# Home Builders and WiFi



## Wired4Life10 (Jul 9, 2011)

I'm just curious to know how many of you work with home builders or any type of GC on the residential side that don't care if there are direct ethernet runs anymore and say "well they say everything will be wireless in a year anyway". I've explained to him that while wireless is very prominent, it is still a luxury and should only be used continuously for mobile devices and laptops. I've finally convinced him to let me run direct ethernet to the home office and any TV locations in the home so that smart TVs, Denon receivers with AirPlay, and other web enabled devices can directly connect but he still isn't fond of putting Cat6 throughout the home due to costs and most HO think the same way. I've begun to just price it in my budget and do it as part of the communications wiring package for each home


----------



## backstay (Feb 3, 2011)

I wire, they pound nails. When they start to listen to me telling them where the 2x4 go, I will listen them telling where the wires go.


----------



## The_Modifier (Oct 24, 2009)

Wired4Life10 said:


> "well they say everything will be wireless in a year anyway".


Really? It's been around for almost a decade, and I can tell you that it won't ever replace the hardwired solid connection. And it's kind of harder to hack into from the street.:thumbsup: 

The really odd thing is that they would rather dump the money into the wifi add on pieces for equipment.
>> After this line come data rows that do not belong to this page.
/-- A flit in order taken by its port: the acknowledgement, the credits and the next FSEQ. -/
def takeFlit (s : State) (b ackseq cls words : Nat) : State :=
  let x := ackFlits (s.bpPort b) ackseq s.now
  s.setBpPort b { x with expect := (x.expect + 1) % 65536, freed := sput 0 x.freed cls words }

/-- BP_FLIT (R600, R601): a flit that fails its CRC is counted and not taken; one in order brings its acknowledgement, its credits and its packets. -/
def execBpFlit (port : Fin 6) (fseq ackseq : BitVec 16) (cls : BitVec 2) (words : BitVec 14) (crcOk : Bool) (packets : List BpPacket) (t : Nat)
    (s : State) : Out :=
  let s := s.at t
  let b := port.val
  if portWeight s b = 0 then .next s
  else if !crcOk then .next (s.bump (Reg.blowpipePcrc b) 1)
  else if fseq.toNat ≠ (s.bpPort b).expect then .next s
  else .next (packets.foldl bpTakePacket (takeFlit s b ackseq.toNat cls.toNat words.toNat))

end Sys2Proof.Machine
end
I never could figure that out. Maybe I'm to young for this LOL


----------



## administr8tor (Mar 6, 2010)

Why cat6?


----------



## Going_Commando (Oct 1, 2011)

administr8tor said:


> Why cat6?


Higher transfer speeds than Cat5e.


----------



## mikeh32 (Feb 16, 2009)

while wireless is huge, its not the future. 

the speeds people want, are not achievable through wireless.


----------



## Stuff (Oct 14, 2012)

administr8tor said:


> Why cat6?


Planning for the future? Very few need it to run 10 gb/s in a home today.
Cat 6a also handles slightly higher PoE loads. Something like 51 watts.


----------



## Wired4Life10 (Jul 9, 2011)

The_Modifier said:


> The really odd thing is that they would rather dump the money into the wifi add on pieces for equipment. I never could figure that out. Maybe I'm to young for this LOL


Exactly. I had a lady a while back that didn't get the option to run ethernet and she spent $59.99/device for those little Netgear wireless bridge adapters and $129.99 for a PowerLine AV kit for the home theater rather than just spending $32/cable and having more locations for possible devices in the future.

Side note: We normally charge more than $32/cable but with our houses that we run every LV cable, we package it together as a bundle and that's what the ethernet usually comes out to.


----------



## Wired4Life10 (Jul 9, 2011)

administr8tor said:


> Why cat6?


Future proofing. Kind of like guys who put in Cat5 for phone lines 10 years ago rather than using Cat3. You have to think about there being a good chance this stuff could potentially be in the walls for the next 25 years and people still trying to use it if fiber hasn't completely dominated by then. In that case, wouldn't you like your name to be on something that has a lasting potential?


----------



## Ty Wrapp (Aug 24, 2011)

90% of the houses I work in are high end . The houses are completely wired with Cat5 for phone and ethernet, and coax for TV. Once I hook up service they are good to go. Occasionally I will have to correct the teriminations. Any wire that I install is Cat5.


----------



## Going_Commando (Oct 1, 2011)

Stuff said:


> Planning for the future? Very few need it to run 10 gb/s in a home today.
> Cat 6a also handles slightly higher PoE loads. Something like 51 watts.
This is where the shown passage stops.